**What is needed:** All lines in the records below that hold "Obligations" are to be shown.

**Stored data:**
_ _ _ _ _
/-- Completion of the commands of the table for engine instructions, sleep and wake, claims, completions and raises: each answers the state after
its own effect. -/
def Obligations.EngineAndInterruptCommandsComplete : Prop :=
  -- ENGINE_INSTRUCTION (R465)
  (∀ (s : State) (e : Engine) (ecc : Fin 4) (below : Option W32), s.hub.hold = .run → ∀ h, h = s.now → h.get (Obj.ENG_STATE e.val) = 2 ∨ h.get
    (Obj.ENG_STATE e.val) = 6 → (h.engs[e]).asleep = false → h.domOn (4 + e.val) = true → ecc = 0 → exec (.engineInstruction e ecc below) s =
    .next (s.after (h.engineNext e below))) ∧
  -- ENGINE_WFI (R492)
  (∀ (s : State) (e : Engine), s.hub.hold = .run → ∀ h, h = s.now → h.get (Obj.ENG_STATE e.val) = 2 ∨ h.get (Obj.ENG_STATE e.val) = 6 →
    (h.engs[e]).asleep = false → (h.engs[e]).stall = none → exec (.engineWfi e) s = .next (s.after ((h.setEng e fun s =>
    { s with pc := s.pc + 4, minstret := s.minstret + 1 }).engSleep e))) ∧
  -- ENGINE_WAKE (R492)
  (∀ (s : State) (e : Engine), s.hub.hold = .run → ∀ h, h = s.now → exec (.engineWake e) s = .next (s.after (h.icLevels.engWake e))) ∧
  -- MTIMECMP_MATCH (R468)
  (∀ (s : State) (e : Engine), s.hub.hold = .run → ∀ h, h = s.now → ((h.engs[e]).mtimecmp.toNat ≤ h.now) → exec (.mtimecmpMatch e) s = .next
    (s.after ((h.setEng e fun s => { s with mtip := true }).engWake e))) ∧
  -- TGT_COMPLETE (R490)
  (∀ (s : State) (o : Origin) (t : Fin 14) (v : W32), s.hub.hold = .run → s.now.clear o (Obj.TGT_COMPLETE t.val) v.toNat → ∀ g, g = s.now.written
    (Obj.TGT_COMPLETE t.val) → exec (.tgtComplete o t v) s = .next (s.after ((g.complete t.val v.toNat).ret o rcOk))) ∧
  -- IC_RAISE (R496)
  (∀ (s : State) (o : Origin) (v : W32), s.hub.hold = .run → s.now.clear o Obj.IC_RAISE v.toNat → ∀ g, g = s.now.written Obj.IC_RAISE → exec
    (.icRaise o v) s = .next (s.after ((g.icSet v.toNat).ret o rcOk))) ∧
  -- IC_PENDING_WRITE (R494)
  (∀ (s : State) (o : Origin) (w : Fin 6) (v : W32), s.hub.hold = .run → s.now.clear o (Obj.IC_PENDING w.val) v.toNat → ∀ g, g = s.now.written
    (Obj.IC_PENDING w.val) → exec (.icPendingWrite o w v) s = .next (s.after ((g.icWrite w.val v.toNat).ret o rcOk)))

/-- Completion of the commands of the table for engine control, queues, firmware loading and sandbox loading: each answers the state after its own
effect. -/
def Obligations.FirmwareCommandsComplete : Prop :=
  -- ENGINE_WATCHDOG_EXPIRY (R484)
  (∀ (s : State) (e : Engine), s.hub.hold = .run → ∀ h, h = s.now → (h.due (.wdog e) && h.engLive e.val) = true → exec (.engineWatchdogExpiry e) s
    = .next (s.after ((h.bump (Obj.WDOG_EXPIRIES e.val)).engFault e 0x100))) ∧
  -- ENG_RUN_WRITE (R486)
  (∀ (s : State) (o : Origin) (e : Engine) (v : W32), s.hub.hold = .run → s.now.clear o (Obj.ENG_RUN e.val) v.toNat → ∀ g, g = s.now.written
    (Obj.ENG_RUN e.val) → exec (.engRunWrite o e v) s = .next (s.after ((g.engRun e v.toNat).ret o rcOk))) ∧
  -- ENG_KICK (R486)
  (∀ (s : State) (o : Origin) (e : Engine) (v : W32), s.hub.hold = .run → s.now.clear o (Obj.ENG_KICK e.val) v.toNat → ∀ g, g = s.now.written
    (Obj.ENG_KICK e.val) → exec (.engKick o e v) s = .next (s.after ((g.engKick e).ret o rcOk))) ∧
  -- ENG_RESET (R484)
  (∀ (s : State) (o : Origin) (e : Engine) (v : W32), s.hub.hold = .run → s.now.clear o (Obj.ENG_RESET e.val) v.toNat → ∀ g, g = s.now.written
    (Obj.ENG_RESET e.val) → exec (.engReset o e v) s = .next (s.after ((if v.toNat = 1 then g.engReload e else g).ret o rcOk))) ∧
  -- Q_SW_WRITE (R474)
  (∀ (s : State) (o : Origin) (e : Engine) (q : Fin 8) (v : W32), s.hub.hold = .run → s.now.clear o (Obj.Q_SW e.val q.val) v.toNat → ∀ g, g =
    s.now.written (Obj.Q_SW e.val q.val) → exec (.qSwWrite o e q v) s = .next (s.after ((g.plainWrite o (Obj.Q_SW e.val q.val) v.toNat).2.ret o
    (g.plainWrite o (Obj.Q_SW e.val q.val) v.toNat).1))) ∧
  -- ENGINE_QUEUE_TRANSMIT (R475)
  (∀ (s : State), s.hub.hold = .run → ∀ h, h = s.now → exec .engineQueueTransmit s = .next (s.after (
      if h.core.arrivals.any (fun a => a.ing == 13) then
        h.ingressNext 13
      else
        match firstBelow (fun j => h.txReady ((h.fw.txNext + j) % 96)) 96 with
        | some j => (h.txTake ((h.fw.txNext + j) % 96)).ingressNext 13
        | none => h))) ∧
  -- ROOT_PORT_MSI_WRITE (R470)
  (∀ (s : State) (port : Fin 2) (write : Bool) (addr : W64) (req tag : W16) (tc : Fin 8), s.hub.hold = .run → ∀ h, h = s.now → h.engineOwned port
    = true → write = true → addr.toNat % 4 = 0 → 0xFEE00000 + 4 * 128 ≤ addr.toNat → addr.toNat ≤ 0xFEE00000 + 4 * 191 → exec (.rootPortMsiWrite
    port write addr req tag tc) s = .next (s.after (h.icSet ((addr.toNat - 0xFEE00000) / 4)))) ∧
  -- FW_LOAD_VENDOR (R479)
  (∀ (s : State) (o : Origin), s.hub.hold = .run → s.now.clear o Obj.FW_LOAD_CMD 0x66776C64 → ∀ g, g = s.now.written Obj.FW_LOAD_CMD → exec
    (.fwLoadVendor o) s = .next (s.after ((Hub.fwLoad g).2.ret o (Hub.fwLoad g).1))) ∧
  -- FW_LOAD_SANDBOX (R481)
  (∀ (s : State) (o : Origin), s.hub.hold = .run → s.now.clear o Obj.FW_LOAD_CMD 0x7362786C → ∀ g, g = s.now.written Obj.FW_LOAD_CMD → exec
    (.fwLoadSandbox o) s = .next (s.after ((g.sbxStart).ret o rcOk))) ∧
  -- FW_IMAGE_VERIFIED (R479)
  (∀ (s : State) (sandbox done : Bool) (a b : List Byte), s.hub.hold = .run → ∀ h, h = s.now → sandbox = false → h.fw.loading ≠ 0 → done = true →
    exec (.fwImageVerified sandbox done a b) s = .next (s.after ((h.fwVerified a b).startupStep)))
_ _ _ _ _
**The completed task:**
def Obligations.EngineAndInterruptCommandsComplete : Prop :=
def Obligations.FirmwareCommandsComplete : Prop :=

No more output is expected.